-- ==== Sys2Proof/Machine/Cper.lean ====
section
/-! DEFINITION. CPER records and the ring they go to (R339, R341, R343, Tables 12.1 to 12.3), and map-out requests up to their
start (R355, R356, Table 12.6). -/

namespace Sys2Proof.Machine

/-! ### Records (R341) -/

/-- CPER severity of a class (Table 12.1). -/
def severity (cls : Nat) : Nat := [2, 0, 0, 1, 3].getD cls 3

/-- Two decimal digits of a number, in BCD. -/
def bcd (n : Nat) : Nat := n % 10 + n / 10 % 10 * 16

/-- Year, month and day of a day counted from 1970-01-01. -/
def civil (days : Nat) : Nat × Nat × Nat :=
  let z := days + 719468
  let doe := z % 146097
  let yoe := (doe - doe / 1460 + doe / 36524 - doe / 146096) / 365
  let doy := doe - (365 * yoe + yoe / 4 - yoe / 100)
  let mp := (5 * doy + 2) / 153
  let m := if mp < 10 then mp + 3 else mp - 9
  (yoe + z / 146097 * 400 + b2n (decide (m ≤ 2)), m, doy - (153 * mp + 2) / 5 + 1)

/-- The header's Timestamp: seconds, minutes, hours, a flag byte, day, month, year and century in BCD (PRESUMED from UEFI,
log 61). -/
def timestamp (ns : Nat) : List Byte :=
  let t := ns / 1000000000
  let c := civil (t / 86400)
  [bcd (t % 60), bcd (t / 60 % 60), bcd (t / 3600 % 24), 0, bcd c.2.2, bcd c.2.1, bcd (c.1 % 100), bcd (c.1 / 100)].map
    (BitVec.ofNat 8)

/-- The bytes of a GUID written as its five groups: the first three little-endian (PRESUMED from UEFI, log 61). -/
def guidBytes (a b c d e : Nat) : List Byte := toLe 4 a ++ toLe 2 b ++ toLe 2 c ++ Crypto.beBytes 2 d ++ Crypto.beBytes 6 e

/-- Section type GUIDs of the device and signature sections (R341). -/
def guidDevice : List Byte := guidBytes 0x5B2D0E71 0x9C34 0x4F0A 0xB8D6 0x3E41A7C92F05
def guidSign : List Byte := guidBytes 0x5B2D0E72 0x9C34 0x4F0A 0xB8D6 0x3E41A7C92F05

/-- The 128-byte UEFI record header (R341; the layout is PRESUMED from UEFI, log 61). -/
def recHeader (s : State) (sev seq : Nat) : List Byte :=
  let t := wallNs s
  [0x43#8, 0x50#8, 0x45#8, 0x52#8] ++ toLe 2 0x0101 ++ toLe 4 0xFFFFFFFF ++ toLe 2 2 ++ toLe 4 sev ++
  toLe 4 (1 + 2 * b2n t.isSome) ++ toLe 4 784 ++ (match t with | some ns => timestamp ns | none => toLe 8 0) ++
  guidDevice ++ toLe 16 0 ++ guidDevice ++ toLe 16 (Config.cperGuid (if sev = 0 ∨ sev = 1 then 1 else 0)).toNat ++
  toLe 8 seq ++ toLe 4 0 ++ toLe 8 0 ++ toLe 12 0

/-- A 72-byte section descriptor (R341). -/
def sectionDesc (off len : Nat) (primary : Bool) (guid : List Byte) (sev : Nat) : List Byte :=
  toLe 4 off ++ toLe 4 len ++ toLe 2 0x0101 ++ [2#8, 0#8] ++ toLe 4 (b2n primary) ++ guid ++ toLe 16 0 ++ toLe 4 sev ++
  partNumber ++ toLe 4 0

/-- What a record says beyond its event: occurrences covered, HIST_COUNT, DECISION, BUDGET_OUT, and the ERR_STS bit of an event the
Cobbler itself sets (R341). -/
structure RecInfo where
  count : Nat := 1
  hist : Nat := 0
  decision : Nat := 0
  budget : Bool := false
  errBit : Nat := 0
  deriving DecidableEq, Repr

/-- The device section (Table 12.2). -/
def devSection (s : State) (e : ErrEvent) (seq : Nat) (r : RecInfo) : List Byte :=
  wordsBytes [word seq,
    word (devNum s + b2n (devValid s) * 2 ^ 14 + e.cls * 2 ^ 16 + e.code * 2 ^ 24 + e.inst * 2 ^ 40 + e.unit % 256 * 2 ^ 48 +
      e.kind * 2 ^ 56),
    word e.tick,
    word (s.rel.opMin % 2 ^ 32 + e.job * 2 ^ 32 + e.status % 256 * 2 ^ 48 + e.errBit * 2 ^ 56),
    word e.addr,
    word (e.locus % 2 ^ 32 + r.count % 2 ^ 32 * 2 ^ 32),
    word (min r.hist 65535 + r.decision * 2 ^ 16 + b2n e.late * 2 ^ 20 + b2n r.budget * 2 ^ 21 +
      imageVersion s 0 (fwSlot s 0) % 2 ^ 32 * 2 ^ 32),
    word (if e.cls = 3 then s.rel.fqCause else 0)] ++
  toLe 64 e.detail

/-- A whole record (R341). -/
def recBytes (s : State) (e : ErrEvent) (seq : Nat) (r : RecInfo) : List Byte :=
  let sev := severity e.cls
  let body := recHeader s sev seq ++ sectionDesc 272 128 true guidDevice sev ++ sectionDesc 400 384 false guidSign sev ++
    devSection s e seq r
  body ++ Config.pssSign (1 + s.sec.keyGen) body

/-! ### The ring and the fault log (R343) -/

def cperBase (s : State) : Nat := regFld s cblPage 0x260 49 12 * 4096

/-- A record written to the ring, or lost with CPER_LOST when the ring is full or cannot be reached. -/
def ringPut (bs : List Byte) (s : State) : State :=
  let b := cperBase s
  let wr := (memWord s.mem b).toNat % 1024
  let rd := (memWord s.mem (b + 8)).toNat % 1024
  let a := b + 64 + 1024 * wr
  if access s b = .ok ∧ access s a = .ok ∧ access s (a + 1023) = .ok ∧ (wr + 1) % 1024 ≠ rd then
    wrBytes 1 b (toLe 8 ((wr + 1) % 1024)) (wrBytes 1 a (bs ++ List.replicate (1024 - bs.length) 0) s)
  else raise cblPage 11 0 { s with rel := { s.rel with lost := satAdd 32 s.rel.lost 1 } }

/-- A record built, signed and put where it goes: into the ring unless the device is in fail-quiet, and into the fault log
with severity 0 or 1 or a decision (R341, R343, R363). Firkin records that are ready are signed before it (R394). -/
def emitRecord (e : ErrEvent) (r : RecInfo) (s0 : State) : State :=
  let s := signReady s0
  let seq := s.rel.seq + 1
  let bs := recBytes s e seq r
  let logged := decide (severity e.cls < 2 ∨ r.decision ≠ 0)
  let all := if logged then s.rel.faultLog ++ [bs] else s.rel.faultLog
  let s1 : State := { s with rel := { s.rel with seq := seq, emitted := satAdd 32 s.rel.emitted 1,
                                                 faultLog := all.drop (all.length - 4096) } }
  let s2 := journal (if logged then 784 else 8) s1
  if s2.rel.fqActive then s2 else ringPut bs s2

/-- An INFO record of the Cobbler about a unit. -/
def infoRecord (code inst unit kind locus detail : Nat) (r : RecInfo) (s : State) : State :=
  emitRecord { mkEv cblPage 4 kind with code := code, inst := inst, unit := unit, locus := locus, detail := detail,
                                        errBit := r.errBit, tick := s.tck.num } r s

/-! ### Units (Table 12.6) -/

/-- The first page of the instance of a block code. -/
def codePage (code inst : Nat) : Nat :=
  match blockTable.find? (fun r => r.code == code) with
  | some r => pageOf r.block inst 0
  | none => 0

/-- The unit can be mapped out: its number within its block, 0 where a block is mapped out whole. -/
def unitOf (code inst unit : Nat) : Option Nat :=
  if code = 0x10 then (if inst < 4 then some 0 else none)
  else if code = 0x11 then (if inst < 16 then some 0 else none)
  else if code = 0x20 then (if inst < 8 then some 0 else none)
  else if code = 0x30 then (if inst < 64 then some 0 else none)
  else if code = 0x31 then (if inst < 8 ∧ unit < 64 then some unit else none)
  else if code = 0x40 then (if inst < 16 ∧ unit < 8 then some unit else none)
  else if code = 0x01 then (if inst = 0 ∧ unit < 16 then some unit else none)
  else none

/-- The unit is mapped out already. -/
def isOut (s : State) (code inst unit : Nat) : Bool :=
  s.rel.mapTab.any (fun m => m.code == code && m.inst == inst && m.unit == unit)

/-- Units of a block code mapped out. -/
def usedOut (s : State) (code : Nat) : Nat := (s.rel.mapTab.filter (fun m => m.code == code)).length

/-- The budget of a block code (MAPOUT_LIMIT); spares bound that of HBM (R242). -/
def budgetFor (s : State) (code : Nat) : Nat :=
  let l := getReg s cblPage 0x240
  if code = 0x10 then fld l 3 0 else if code = 0x11 then fld l 7 4 else if code = 0x20 then fld l 11 8
  else if code = 0x30 then fld l 15 12 else if code = 0x01 then fld l 19 16 else if code = 0x40 then fld l 27 20 else 512

/-- The entry of a unit among the suspects. -/
def isSuspect (code inst unit : Nat) (x : Nat × Nat × Nat × Nat) : Bool := x.1 == code && x.2.1 == inst && x.2.2.1 == unit

/-- The unit becomes suspect, or its minute moves on (R354); newly suspect gives an INFO record (Table 12.1). -/
def suspectUnit (code inst unit kind locus : Nat) (s : State) : State :=
  let known := s.rel.suspects.any (isSuspect code inst unit)
  let rest := s.rel.suspects.filter (fun x => !isSuspect code inst unit x)
  let s1 : State := { s with rel := { s.rel with suspects := rest ++ [(code, inst, unit, s.rel.opMin)] } }
  if known then s1 else
  let p := codePage code inst
  infoRecord code inst unit kind locus 0 { decision := 1 } (setBlk p { getBlk s1 p with suspect := true } s1)

/-- A further event of a suspect unit moves its minute on (R354). -/
def suspectSeen (code inst unit : Nat) (s : State) : State :=
  let f (x : Nat × Nat × Nat × Nat) : Nat × Nat × Nat × Nat :=
    if isSuspect code inst unit x then (code, inst, unit, s.rel.opMin) else x
  { s with rel := { s.rel with suspects := s.rel.suspects.map f } }

/-! ### Map-out requests (R356) -/

/-- The request is judged and its map-out begins: the RESULT of MAPOUT_STS, and the state with the start made. -/
def mapStart (q : MapReq) (s : State) : Nat × State :=
  match unitOf q.code q.inst q.unit with
  | none => (4, s)
  | some u =>
    if isOut s q.code q.inst u then (5, s)
    else if budgetFor s q.code ≤ usedOut s q.code ∧ q.force = false then (1, s)
    else if q.code = 0x30 then
      match rehomeStart q.inst true s with
      | some s1 => (0, s1)
      | none => (3, s)
    else if q.code = 0x31 then
      match pcReplace q.inst u none true s with
      | some s1 => (0, s1)
      | none => (2, raise (hp q.inst 2) 11 0 s)
    else (0, s)

/-- The oldest request is taken up, if it has not been. -/
def mapBegin (s : State) : State :=
  match s.rel.reqs with
  | [] => { s with rel := { s.rel with mapBusy := false } }
  | q :: rest =>
    if q.begun then s else
    let r := mapStart q s
    let full := decide (budgetFor s q.code ≤ usedOut s q.code)
    let q1 := { q with begun := true, result := r.1, beyond := full && decide (r.1 = 0 ∨ r.1 = 1) }
    { r.2 with rel := { r.2.rel with reqs := q1 :: rest, mapBusy := true, mapDone := false } }

/-- A request written to MAPOUT_REQ: requests are handled one at a time, in the order written (R356). -/
def mapEnqueue (q : MapReq) (s : State) : State :=
  mapBegin { s with rel := { s.rel with reqs := s.rel.reqs ++ [q] } }

/-- The unit of the request whose map-out has begun and takes effect at E2 (R355): block code and instance. -/
def mapAtE2 (s : State) : Option (Nat × Nat) :=
  match s.rel.reqs with
  | q :: _ => if q.begun ∧ q.result = 0 ∧ (q.code = 0x10 ∨ q.code = 0x11 ∨ q.code = 0x20) then some (q.code, q.inst) else none
  | [] => none

/-- The words of MAPOUT_STS. -/
def mapStsWord (s : State) : Word :=
  word (b2n s.rel.mapBusy + b2n s.rel.mapDone * 2 + s.rel.mapResult * 4)

end Sys2Proof.Machine
end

——————————

* _What needs to be done_: Your answer should consist only of the lines above between the line holding "errBit := r.errBit, tick" and the line holding "let known := s.rel.suspects.any", inclusive, each transcribed exactly.

* _Output of the task_:
                                        errBit := r.errBit, tick := s.tck.num } r s

/-! ### Units (Table 12.6) -/

/-- The first page of the instance of a block code. -/
def codePage (code inst : Nat) : Nat :=
  match blockTable.find? (fun r => r.code == code) with
  | some r => pageOf r.block inst 0
  | none => 0

/-- The unit can be mapped out: its number within its block, 0 where a block is mapped out whole. -/
def unitOf (code inst unit : Nat) : Option Nat :=
  if code = 0x10 then (if inst < 4 then some 0 else none)
  else if code = 0x11 then (if inst < 16 then some 0 else none)
  else if code = 0x20 then (if inst < 8 then some 0 else none)
  else if code = 0x30 then (if inst < 64 then some 0 else none)
  else if code = 0x31 then (if inst < 8 ∧ unit < 64 then some unit else none)
  else if code = 0x40 then (if inst < 16 ∧ unit < 8 then some unit else none)
  else if code = 0x01 then (if inst = 0 ∧ unit < 16 then some unit else none)
  else none

/-- The unit is mapped out already. -/
def isOut (s : State) (code inst unit : Nat) : Bool :=
  s.rel.mapTab.any (fun m => m.code == code && m.inst == inst && m.unit == unit)

/-- Units of a block code mapped out. -/
def usedOut (s : State) (code : Nat) : Nat := (s.rel.mapTab.filter (fun m => m.code == code)).length

/-- The budget of a block code (MAPOUT_LIMIT); spares bound that of HBM (R242). -/
def budgetFor (s : State) (code : Nat) : Nat :=
  let l := getReg s cblPage 0x240
  if code = 0x10 then fld l 3 0 else if code = 0x11 then fld l 7 4 else if code = 0x20 then fld l 11 8
  else if code = 0x30 then fld l 15 12 else if code = 0x01 then fld l 19 16 else if code = 0x40 then fld l 27 20 else 512

/-- The entry of a unit among the suspects. -/
def isSuspect (code inst unit : Nat) (x : Nat × Nat × Nat × Nat) : Bool := x.1 == code && x.2.1 == inst && x.2.2.1 == unit

/-- The unit becomes suspect, or its minute moves on (R354); newly suspect gives an INFO record (Table 12.1). -/
def suspectUnit (code inst unit kind locus : Nat) (s : State) : State :=
  let known := s.rel.suspects.any (isSuspect code inst unit)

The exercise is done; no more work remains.